Part 2: Banking Transaction Validation and Source Account Stats
Constraints
- 0 <= len(accounts) <= 10^5
- 0 <= len(transactions) <= 2 * 10^5
- Account numbers in accounts are unique strings
- Balances and transfer amounts are non-negative integers
- Validation uses the original balance only; balances do not decrease as transactions are processed
Examples
Input: ([('A1', 100), ('A2', 50), ('A3', 200)], [('A1', 'A2', 70), ('A1', 'A4', 10), ('A2', 'A3', 60), ('A3', 'A1', 150), ('A1', 'A3', 70)])
Expected Output: {'valid_transactions': [('A1', 'A2', 70), ('A3', 'A1', 150), ('A1', 'A3', 70)], 'distinct_source_accounts': 2, 'top_source_accounts': {'A1': 2, 'A3': 1}}
Explanation: The second transaction is invalid because the destination account does not exist. The third is invalid because 60 exceeds A2's balance of 50.
Input: ([('X', 10)], [('X', 'Y', 5), ('Z', 'X', 1), ('X', 'X', 11)])
Expected Output: {'valid_transactions': [], 'distinct_source_accounts': 0, 'top_source_accounts': {}}
Explanation: This edge case has no valid transactions at all.
Input: ([('A', 100), ('B', 100), ('C', 100), ('D', 100)], [('B', 'A', 10), ('A', 'B', 20), ('B', 'C', 30), ('A', 'D', 40), ('C', 'C', 5)])
Expected Output: {'valid_transactions': [('B', 'A', 10), ('A', 'B', 20), ('B', 'C', 30), ('A', 'D', 40), ('C', 'C', 5)], 'distinct_source_accounts': 3, 'top_source_accounts': {'A': 2, 'B': 2, 'C': 1}}
Explanation: All transactions are valid. A and B tie with 2 transactions each, so the tie is broken by account number ascending.

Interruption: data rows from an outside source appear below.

/-! ### The handlers -/

theorem execInp_eq {a : Nat} (ha : a < 100) (s : State) : execInp a s = .next (stateAfter (.inp a) s) := by
  rw [execInp, if_neg (by simp), takeCard_eq, inpDestination_eq]
  cases hc : cardRead s.inDeck with
  | error f => simp only [stateAfter, memAfter, cellWritten, faultAfter, hc]; rfl
  | ok v =>
    by_cases h0 : a = 0
    · simp only [h0, if_true, storeTo_none, settle_ok, stateAfter, memAfter, cellWritten, faultAfter, hc]; rfl
    · simp only [h0, if_false, storeTo_cell ha, settle_ok, stateAfter, memAfter, cellWritten, faultAfter, hc]; rfl

theorem execTac_eq {a : Nat} (ha : a < 100) (s : State) : execTac a s = .next (stateAfter (.tac a) s) := by
  cases hf : s.flag with
  | true => simp only [execTac, stateAfter, memAfter, cellWritten, pcAfter, hf]; rfl
  | false => simp only [execTac, jump_eq, if_neg ha.ne, stateAfter, memAfter, cellWritten, pcAfter, hf]; rfl

/-- Every handler of a well-formed instruction leaves the state its component functions name. -/
theorem exec_eq_stateAfter {i : Instr} (hi : i.wellFormed = true) (s : State) :
    exec i s = .next (stateAfter i s) := by
  cases i with
  | inp a => exact execInp_eq (addressOk_iff.1 hi) s
  | cla a => exact withCell_cell (addressOk_iff.1 hi) s _
  | add a => exact withCell_cell (addressOk_iff.1 hi) s _
  | tac a => exact execTac_eq (addressOk_iff.1 hi) s
  | sft l r => rfl
  | out a => exact withCell_cell (addressOk_iff.1 hi) s _
  | sto a => exact congrArg (settle s) (storeTo_cell (addressOk_iff.1 hi) _ s)
  | sub a => exact withCell_cell (addressOk_iff.1 hi) s _
  | jmp a => exact (jump_eq a s).trans (by rw [if_neg (addressOk_iff.1 hi).ne]; rfl)
  | hrs a => rfl

end Sys2Proof.Machine
end

section
/-! Facts about the components a handler changes: which instruction can change each of them, and by what. -/

namespace Sys2Proof.Machine

/-- The three kinds of write, by instruction (R32, R57). -/
theorem cellWritten_target {i : Instr} {s : State} {b : Nat} {v : Int} (h : cellWritten i s = some (b, v)) :
    i = .sto b ∨ (b ≠ 0 ∧ i = .inp b) ∨ (b = 99 ∧ ∃ a, i = .jmp a ∨ (s.flag = false ∧ i = .tac a)) := by
  cases i with
  | inp a =>
    simp only [cellWritten] at h
    split at h
    · split at h
      · cases h
      · rename_i ha; cases h; exact .inr (.inl ⟨ha, rfl⟩)
    · cases h
  | sto a => cases h; exact .inl rfl
  | tac a =>
    simp only [cellWritten] at h
    split at h
    · cases h
    · rename_i hf; cases h; exact .inr (.inr ⟨rfl, a, .inr ⟨Bool.eq_false_iff.2 hf, rfl⟩⟩)
  | jmp a => cases h; exact .inr (.inr ⟨rfl, a, .inl rfl⟩)
  | _ => cases h

/-- The return instruction of an advanced `pc` the engine reaches is a cell's value (R151, R152). -/
theorem returnWord_inRange {pc : Nat} (h : pc ≤ 100) : cellInRange (returnWord pc) = true := by
  rw [cellInRange_iff, returnWord_eq]; omega

/-- What an instruction writes is a value in range (R22). -/
theorem cellWritten_inRange {i : Instr} {s : State} {b : Nat} {v : Int} (hpc : s.pc ≤ 100)
    (h : cellWritten i s = some (b, v)) : cellInRange v = true := by
  cases i with
  | inp a =>
    simp only [cellWritten] at h
    split at h
    · rename_i w hw
      split at h
      · cases h
      · cases h; exact cardRead_ok_inRange hw
    · cases h
  | sto a => cases h; exact stoValue_inRange s.acc
  | tac a =>
    simp only [cellWritten] at h
    split at h
    · cases h
    · cases h; exact returnWord_inRange hpc
  | jmp a => cases h; exact returnWord_inRange hpc
  | _ => cases h

/-- A well-formed instruction writes to a cell (R72). -/
theorem cellWritten_lt {i : Instr} {s : State} {b : Nat} {v : Int} (hi : i.wellFormed = true)
    (h : cellWritten i s = some (b, v)) : b < 100 := by
  rcases cellWritten_target h with rfl | ⟨-, rfl⟩ | ⟨rfl, -⟩
  · exact addressOk_iff.1 hi
  · exact addressOk_iff.1 hi
  · decide

theorem memAfter_of_written {i : Instr} {s : State} {b : Nat} {v : Int} (h : cellWritten i s = some (b, v)) :
    memAfter i s = Memory.write s.mem b v := by simp only [memAfter, h]

theorem memAfter_of_none {i : Instr} {s : State} (h : cellWritten i s = none) : memAfter i s = s.mem := by
  simp only [memAfter, h]

/-- A cell that reads otherwise after an instruction is the one it writes. -/
theorem cellWritten_of_read_ne {i : Instr} {s : State} {b : Nat}
    (h : Memory.read (memAfter i s) b ≠ Memory.read s.mem b) : ∃ v, cellWritten i s = some (b, v) := by
  cases hw : cellWritten i s with
  | none => exact absurd (by rw [memAfter_of_none hw]) h
  | some c =>
    obtain ⟨a, v⟩ := c
    by_cases hb : b = a
    · exact ⟨v, by rw [hb]⟩
    · exact absurd (by rw [memAfter_of_written hw, Memory.read_write_other _ _ hb]) h

/-- An instruction that does not write cell `b` leaves it as it reads. -/
theorem memAfter_read_other {i : Instr} {s : State} {b : Nat} (h : ∀ v, cellWritten i s ≠ some (b, v)) :
    Memory.read (memAfter i s) b = Memory.read s.mem b := by
  by_contra hne
  obtain ⟨v, hv⟩ := cellWritten_of_read_ne hne
  exact h v hv

/-- The memory after an instruction is canonical with its cells in range, as it was before (R22, R30). -/
theorem memAfter_keeps {i : Instr} {s : State} (hi : i.wellFormed = true) (hpc : s.pc ≤ 100)
    (hwf : Memory.wf s.mem = true) (hr : Memory.cellsInRange s.mem = true) :
    Memory.wf (memAfter i s) = true ∧ Memory.cellsInRange (memAfter i s) = true := by
  cases hw : cellWritten i s with
  | none => rw [memAfter_of_none hw]; exact ⟨hwf, hr⟩
  | some c =>
    rw [memAfter_of_written hw]
    exact ⟨Memory.wf_write _ (cellWritten_lt hi hw) hwf, Memory.cellsInRange_write _ (cellWritten_inRange hpc hw) hr⟩

/-- The output deck grows by cells' values only (R27). -/
theorem outDeckAfter_cases (i : Instr) (s : State) :
    outDeckAfter i s = s.outDeck ∨ ∃ a, i = .out a ∧ outDeckAfter i s = s.outDeck ++ [Memory.read s.mem a] := by
  cases i with
  | out a => exact .inr ⟨a, rfl, rfl⟩
  | _ => exact .inl rfl

/-- Only INP takes a card, the tail one (R26). -/
theorem inDeckAfter_cases (i : Instr) (s : State) :
    inDeckAfter i s = s.inDeck ∨ ∃ a v, i = .inp a ∧ s.inDeck = inDeckAfter i s ++ [v] := by
  cases i with
  | inp a =>
    rcases deck_cases s.inDeck with h | ⟨cards, v, h⟩
    · exact .inl (by simp only [inDeckAfter, h, List.dropLast_nil])
    · exact .inr ⟨a, v, rfl, by simp only [inDeckAfter, h, List.dropLast_concat]⟩
  | _ => exact .inl rfl

/-- The latch is written by CLA, ADD and SUB only, each by its rule (R24). -/
theorem flagAfter_cases (i : Instr) (s : State) :
    flagAfter i s = s.flag ∨ ∃ a, (i = .cla a ∧ flagAfter i s = nonNegative (accAfter i s)) ∨
      (i = .add a ∧ flagAfter i s = nonNegative (Memory.read s.mem a)) ∨
      (i = .sub a ∧ flagAfter i s = nonNegative (accAfter i s)) := by
  cases i with
  | cla a => exact .inr ⟨a, .inl ⟨rfl, rfl⟩⟩
  | add a => exact .inr ⟨a, .inr (.inl ⟨rfl, rfl⟩)⟩
  | sub a => exact .inr ⟨a, .inr (.inr ⟨rfl, rfl⟩)⟩
  | _ => exact .inl rfl

/-- The accumulator is written by CLA, ADD, SUB and SFT only (R23). -/
theorem accAfter_cases (i : Instr) (s : State) :
    accAfter i s = s.acc ∨ (∃ a, i = .cla a ∨ i = .add a ∨ i = .sub a) ∨ ∃ l r, i = .sft l r := by
  cases i with
  | cla a => exact .inr (.inl ⟨a, .inl rfl⟩)
  | add a => exact .inr (.inl ⟨a, .inr (.inl rfl)⟩)
  | sub a => exact .inr (.inl ⟨a, .inr (.inr rfl)⟩)
  | sft l r => exact .inr (.inr ⟨l, r, rfl⟩)
  | _ => exact .inl rfl

/-- JMP, HRS and a taken TAC transfer control (R25, R155). -/
def transfers (i : Instr) (flag : Bool) : Prop :=
  ∃ a, i = .jmp a ∨ i = .hrs a ∨ (i = .tac a ∧ flag = false)

theorem pcAfter_of_transfers {i : Instr} {s : State} (h : transfers i s.flag) : pcAfter i s = i.addressField := by
  obtain ⟨a, rfl | rfl | ⟨rfl, hf⟩⟩ := h
  · rfl
  · rfl
  · simp [pcAfter, hf, Instr.addressField]

theorem pcAfter_of_not_transfers {i : Instr} {s : State} (h : ¬ transfers i s.flag) : pcAfter i s = s.pc := by
  cases i with
  | jmp a => exact absurd ⟨a, .inl rfl⟩ h
  | hrs a => exact absurd ⟨a, .inr (.inl rfl)⟩ h
  | tac a =>
    cases hf : s.flag with
    | true => simp [pcAfter, hf]
    | false => exact absurd ⟨a, .inr (.inr ⟨rfl, hf⟩)⟩ h
  | _ => rfl

/-- From a reachable `pc` a handler leaves a reachable one: its address field is below 100 (R25). -/
theorem pcAfter_le {i : Instr} {s : State} (hi : i.wellFormed = true) (hpc : s.pc ≤ 100) : pcAfter i s ≤ 100 := by
  by_cases h : transfers i s.flag
  · rw [pcAfter_of_transfers h]; exact (Instr.addressField_lt hi).le
  · rw [pcAfter_of_not_transfers h]; exact hpc

/-- INP keeps the fault latch, or latches a rejected card and writes nothing (R110, R173; D1, D3). -/
theorem inp_fault_cases (a : Nat) (s : State) :
    faultAfter (.inp a) s = s.fault ∨
      (∃ v, faultAfter (.inp a) s = some (.malformedInputValue v)) ∧ cellWritten (.inp a) s = none := by
  cases hc : cardRead s.inDeck with
  | ok v => exact .inl (by simp only [faultAfter, hc])
  | error f =>
    obtain ⟨v, rfl⟩ := cardRead_error hc
    exact .inr ⟨⟨v, by simp only [faultAfter, hc]⟩, by simp only [cellWritten, hc]⟩

/-! ### The accumulator's magnitude (D10) -/

theorem shiftRight_natAbs_le (n : Nat) (t : Int) : (shiftRight n t).natAbs ≤ t.natAbs := by
  induction n generalizing t with
  | zero => exact le_refl _
  | succ k ih =>
    rw [shiftRight_succ]
    exact (ih _).trans (Int.natAbs_tdiv_le_natAbs t 10)

/-- SFT leaves at most four digits (R131, R133). -/
theorem shiftDigits_natAbs_le (l r : Nat) (t : Int) : (shiftDigits l r t).natAbs ≤ 9999 := by
  have hwin : (accWindow (shiftLeft l t)).natAbs ≤ 9999 := by
    rw [accWindow_eq, tmod, Int.natAbs_tmod]
    exact Nat.le_of_lt_succ (Nat.mod_lt _ (by decide))
  exact (shiftRight_natAbs_le r _).trans hwin

/-- An instruction on cells in range adds at most 999 to the accumulator's magnitude, or leaves at most 9999. -/
theorem accAfter_natAbs_le (i : Instr) {s : State} (hr : Memory.cellsInRange s.mem = true) :
    (accAfter i s).natAbs ≤ max 9999 (s.acc.natAbs + 999) := by
  have hread := fun a => cellInRange_iff.1 (Memory.read_inRange hr a)
  cases i with
  | cla a => have := hread a; simp only [accAfter]; omega
  | add a => have := hread a; simp only [accAfter]; omega
  | sub a => have := hread a; simp only [accAfter]; omega
  | sft l r => exact (shiftDigits_natAbs_le l r s.acc).trans (le_max_left _ _)
  | _ => simp only [accAfter]; omega

/-- Only an instruction that completes changes the accumulator: INP alone raises a fault. -/
theorem accAfter_of_fault {i : Instr} {s : State} (hs : s.fault = none) (h : faultAfter i s ≠ none) :
    accAfter i s = s.acc := by
  cases i with
  | inp a => rfl
  | _ => exact absurd hs h

end Sys2Proof.Machine
end

section
/-! One step (spec/40_step_cycle.md R90), over the components: what it answers in each of its four cases, and the
inversion the statements about whole steps are derived from. -/

namespace Sys2Proof.Machine

section
variable (u : State)
@[simp] theorem counted_mem : (counted u).mem = u.mem := by unfold counted; split <;> rfl
@[simp] theorem counted_acc : (counted u).acc = u.acc := by unfold counted; split <;> rfl
@[simp] theorem counted_flag : (counted u).flag = u.flag := by unfold counted; split <;> rfl
@[simp] theorem counted_pc : (counted u).pc = u.pc := by unfold counted; split <;> rfl
@[simp] theorem counted_inDeck : (counted u).inDeck = u.inDeck := by unfold counted; split <;> rfl
@[simp] theorem counted_outDeck : (counted u).outDeck = u.outDeck := by unfold counted; split <;> rfl
@[simp] theorem counted_run : (counted u).run = u.run := by unfold counted; split <;> rfl
@[simp] theorem counted_fault : (counted u).fault = u.fault := by unfold counted; split <;> rfl
end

Input: ([('A01', 100), ('A02', 100), ('A03', 100), ('A04', 100), ('A05', 100), ('A06', 100), ('A07', 100), ('A08', 100), ('A09', 100), ('A10', 100), ('A11', 100), ('A12', 100)], [('A01', 'A12', 1), ('A02', 'A12', 1), ('A03', 'A12', 1), ('A04', 'A12', 1), ('A05', 'A12', 1), ('A06', 'A12', 1), ('A07', 'A12', 1), ('A08', 'A12', 1), ('A09', 'A12', 1), ('A10', 'A12', 1), ('A11', 'A12', 1)])

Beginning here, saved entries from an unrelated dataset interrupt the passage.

/-- The U majors 0x00 to 0x07 (R31). -/
def rows8 (w : W32) (m : Nat) : Except Reject Instr :=
  if m = 64 then
    if fx w 6 2 0 then .ok (.sadd (fd w 19 6) (fd w 13 6) (fd w 7 6) (fd w 0 2))
    else .error .reserved
  else if m = 65 then
    if fx w 6 2 0 then .ok (.ssub (fd w 19 6) (fd w 13 6) (fd w 7 6) (fd w 0 2))
    else .error .reserved
  else if m = 66 then
    if fx w 6 4 0 then .ok (.smul (fd w 19 6) (fd w 13 6) (fd w 7 6) (fd w 2 2) (fd w 0 2))
    else .error .reserved
  else if m = 67 then
    if fx w 6 2 0 then .ok (.sand (fd w 19 6) (fd w 13 6) (fd w 7 6) (fd w 0 2))
    else if fx w 6 2 1 then .ok (.sor (fd w 19 6) (fd w 13 6) (fd w 7 6) (fd w 0 2))
    else if fx w 6 2 2 then .ok (.sxor (fd w 19 6) (fd w 13 6) (fd w 7 6) (fd w 0 2))
    else if fx w 6 2 3 then .ok (.sandn (fd w 19 6) (fd w 13 6) (fd w 7 6) (fd w 0 2))
    else .error .reserved
  else if m = 68 then
    if fx w 6 2 0 then .ok (.sshl (fd w 19 6) (fd w 13 6) (fd w 7 6) (fd w 0 2))
    else if fx w 6 2 1 then .ok (.sshr (fd w 19 6) (fd w 13 6) (fd w 7 6) (fd w 0 2))
    else if fx w 6 2 2 then .ok (.ssar (fd w 19 6) (fd w 13 6) (fd w 7 6) (fd w 0 2))
    else .error .reserved
  else if m = 69 then
    if fx w 6 2 0 then .ok (.smin (fd w 19 6) (fd w 13 6) (fd w 7 6) (fd w 0 2))
    else if fx w 6 2 1 then .ok (.smax (fd w 19 6) (fd w 13 6) (fd w 7 6) (fd w 0 2))
    else .error .reserved
  else if m = 70 then
    if fx w 24 24 0 && fx w 6 6 0 then .ok (.scmp (fd w 19 5) (fd w 13 6) (fd w 7 6) (fd w 4 2) (fd w 2 2) (fd w 0 2))
    else .error .reserved
  else if m = 71 then
    if fx w 6 6 0 then .ok (.ssel (fd w 19 6) (fd w 13 6) (fd w 7 6) (fd w 4 2) (fd w 2 2) (fd w 0 2))
    else .error .reserved
  else .error .unassigned

/-- The U majors 0x08 to 0x0F (R31). -/
def rows9 (w : W32) (m : Nat) : Except Reject Instr :=
  if m = 72 then .ok (.saddi (fd w 19 6) (fd w 13 6) (fd w 2 11) (fd w 0 2))
  else if m = 73 then
    if fx w 18 13 0 then .ok (.sli (fd w 19 6) (fd w 2 11) (fd w 0 2))
    else .error .reserved
  else if m = 74 then .ok (.slik (fd w 19 6) (fd w 13 6) (fd w 2 11) (fd w 0 2))
  else if m = 75 then .ok (.sld (fd w 19 6) (fd w 13 6) (fd w 2 11) (fd w 0 2))
  else if m = 76 then .ok (.sst (fd w 19 6) (fd w 13 6) (fd w 2 11) (fd w 0 2))
  else if m = 77 then .ok (.sbr (fd w 21 4) (fd w 2 19) (fd w 0 2))
  else if m = 78 then
    if fx w 18 13 0 then .ok (.sloop (fd w 19 6) (fd w 2 11) (fd w 0 2))
    else .error .reserved
  else if m = 79 then
    if fx w 24 19 0 && fx w 12 2 0 then .ok (.sjmp (fd w 13 6) (fd w 0 2))
    else .error .reserved
  else .error .unassigned

/-- The U majors 0x10 to 0x17 (R31). -/
def rows10 (w : W32) (m : Nat) : Except Reject Instr :=
  if m = 80 then
    if fx w 19 2 0 then .ok (.clause (fd w 20 5) (fd w 0 2))
    else .error .reserved
  else if m = 81 then .ok (.clend (fd w 18 7) (fd w 14 4) (fd w 10 4) (fd w 6 4) (fd w 2 4) (fd w 0 2))
  else if m = 82 then
    if fx w 18 12 0 then .ok (.mfsrUniform (fd w 19 6) (fd w 2 10) (fd w 0 2))
    else if fx w 18 14 0 && fx w 12 12 1 then .ok (.mfsrLane (fd w 19 6) (fd w 13 1) (fd w 2 10) (fd w 0 2))
    else .error .reserved
  else if m = 83 then
    if fx w 18 12 0 then .ok (.mtsrUniform (fd w 19 6) (fd w 2 10) (fd w 0 2))
    else if fx w 18 14 0 && fx w 12 12 1 then .ok (.mtsrLane (fd w 19 6) (fd w 13 1) (fd w 2 10) (fd w 0 2))
    else .error .reserved
  else if m = 84 then
    if fx w 6 4 0 then .ok (.wload (fd w 19 6) (fd w 13 6) (fd w 7 6) (fd w 3 1) (fd w 2 1) (fd w 0 2))
    else .error .reserved
  else if m = 85 then
    if fx w 24 2 0 then .ok (.wswap (fd w 0 2))
    else .error .reserved
  else if m = 86 then
    if fx w 6 2 0 then .ok (.mma (fd w 19 6) (fd w 13 6) (fd w 7 6) (fd w 0 2))
    else .error .reserved
  else if m = 87 then
    if fx w 6 2 0 then .ok (.mmac (fd w 19 6) (fd w 13 6) (fd w 7 6) (fd w 0 2))
    else .error .reserved
  else .error .unassigned

/-- The U majors 0x18 to 0x1F (R31). -/
def rows11 (w : W32) (m : Nat) : Except Reject Instr :=
  if m = 88 then
    if fx w 12 2 0 then .ok (.accAlloc (fd w 19 6) (fd w 13 6) (fd w 0 2))
    else .error .reserved
  else if m = 89 then
    if fx w 12 2 0 then .ok (.accFree (fd w 19 6) (fd w 13 6) (fd w 0 2))
    else .error .reserved
  else if m = 90 then
    if fx w 6 3 0 then .ok (.accRd (fd w 19 6) (fd w 13 6) (fd w 7 6) (fd w 2 1) (fd w 0 2))
    else .error .reserved
  else if m = 91 then
    if fx w 6 2 0 then .ok (.accAnc (fd w 19 6) (fd w 13 6) (fd w 7 6) (fd w 0 2))
    else .error .reserved
  else if m = 92 then
    if fx w 12 3 0 then .ok (.accFlg (fd w 19 6) (fd w 13 6) (fd w 2 1) (fd w 0 2))
    else .error .reserved
  else if m = 93 then
    if fx w 24 22 0 && fx w 12 2 0 then .ok (.tshape (fd w 19 3) (fd w 13 6) (fd w 0 2))
    else .error .reserved
  else if m = 94 then
    if fx w 24 22 0 && fx w 6 2 0 then .ok (.tld (fd w 19 3) (fd w 13 6) (fd w 7 6) (fd w 0 2))
    else .error .reserved
  else if m = 95 then
    if fx w 24 22 0 && fx w 6 2 0 then .ok (.tst (fd w 19 3) (fd w 13 6) (fd w 7 6) (fd w 0 2))
    else .error .reserved
  else .error .unassigned

/-- The U majors 0x20 to 0x27 (R31). -/
def rows12 (w : W32) (m : Nat) : Except Reject Instr :=
  if m = 96 then
    if fx w 24 24 0 && fx w 18 13 0 && fx w 6 5 0 then .ok (.barInit (fd w 19 5) (fd w 7 6) (fd w 2 3) (fd w 0 2))
    else .error .reserved
  else if m = 97 then
    if fx w 24 24 0 && fx w 18 5 0 then .ok (.barArr (fd w 19 5) (fd w 2 3) (fd w 0 2))
    else .error .reserved
  else if m = 98 then
    if fx w 24 24 0 && fx w 18 5 0 then .ok (.barWait (fd w 19 5) (fd w 2 3) (fd w 0 2))
    else .error .reserved
  else if m = 99 then
    if fx w 24 24 0 && fx w 18 5 0 then .ok (.barAw (fd w 19 5) (fd w 2 3) (fd w 0 2))
    else .error .reserved
  else if m = 100 then
    if fx w 24 24 0 && fx w 18 15 0 && fx w 6 5 0 then .ok (.barTry (fd w 19 5) (fd w 13 2) (fd w 7 6) (fd w 2 3) (fd w 0 2))
    else .error .reserved
  else if m = 101 then
    if fx w 24 7 0 then .ok (.fence (fd w 4 3) (fd w 2 2) (fd w 0 2))
    else .error .reserved
  else if m = 102 then
    if fx w 24 2 0 then .ok (.ifence (fd w 0 2))
    else .error .reserved
  else if m = 103 then
    if fx w 24 19 0 && fx w 6 2 0 then .ok (.icinv (fd w 13 6) (fd w 7 6) (fd w 0 2))
    else .error .reserved
  else .error .unassigned

/-- The U majors 0x28 to 0x2F (R31). -/
def rows13 (w : W32) (m : Nat) : Except Reject Instr :=
  if m = 104 then
    if fx w 24 19 0 && fx w 6 4 0 then .ok (.copy (fd w 13 6) (fd w 7 6) (fd w 3 1) (fd w 2 1) (fd w 0 2))
    else .error .reserved
  else if m = 105 then
    if fx w 24 19 0 && fx w 6 3 0 then .ok (.copyt (fd w 13 6) (fd w 7 6) (fd w 2 1) (fd w 0 2))
    else .error .reserved
  else if m = 106 then
    if fx w 12 2 0 then .ok (.taskSub (fd w 19 6) (fd w 13 6) (fd w 0 2))
    else .error .reserved
  else if m = 107 then
    if fx w 24 19 0 && fx w 6 2 0 then .ok (.taskSigAdd (fd w 13 6) (fd w 7 6) (fd w 0 2))
    else if fx w 24 19 0 && fx w 6 2 1 then .ok (.taskSigSet (fd w 13 6) (fd w 7 6) (fd w 0 2))
    else if fx w 12 2 2 then .ok (.taskSigRd (fd w 19 6) (fd w 13 6) (fd w 0 2))
    else .error .reserved
  else if m = 108 then
    if fx w 24 19 0 && fx w 12 2 0 then .ok (.taskWait (fd w 13 6) (fd w 0 2))
    else if fx w 24 19 0 && fx w 12 2 1 then .ok (.taskWaitTake (fd w 13 6) (fd w 0 2))
    else .error .reserved
  else if m = 109 then
    if fx w 24 21 0 && fx w 12 2 0 then .ok (.taskTry (fd w 19 2) (fd w 13 6) (fd w 0 2))
    else if fx w 24 21 0 && fx w 12 2 1 then .ok (.taskTryTake (fd w 19 2) (fd w 13 6) (fd w 0 2))
    else .error .reserved
  else if m = 110 then
    if fx w 6 2 0 then .ok (.launch (fd w 19 6) (fd w 13 6) (fd w 7 6) (fd w 0 2))
    else .error .reserved
  else if m = 111 then
    if fx w 24 21 0 && fx w 6 2 0 then .ok (.replay (fd w 19 2) (fd w 13 6) (fd w 7 6) (fd w 0 2))
    else .error .reserved
  else .error .unassigned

Expected Output: {'valid_transactions': [('A01', 'A12', 1), ('A02', 'A12', 1), ('A03', 'A12', 1), ('A04', 'A12', 1), ('A05', 'A12', 1), ('A06', 'A12', 1), ('A07', 'A12', 1), ('A08', 'A12', 1), ('A09', 'A12', 1), ('A10', 'A12', 1), ('A11', 'A12', 1)], 'distinct_source_accounts': 11, 'top_source_accounts': {'A01': 1, 'A02': 1, 'A03': 1, 'A04': 1, 'A05': 1, 'A06': 1, 'A07': 1, 'A08': 1, 'A09': 1, 'A10': 1}}
Explanation: There are 11 distinct valid source accounts, but only the top 10 should be returned. Since all counts are equal, the lexicographically smallest 10 account numbers are kept.
Hints
- Build a hash map from account number to balance so account existence and balance checks are O(1).
- After filtering valid transactions, count source accounts and sort by count descending, then account number ascending.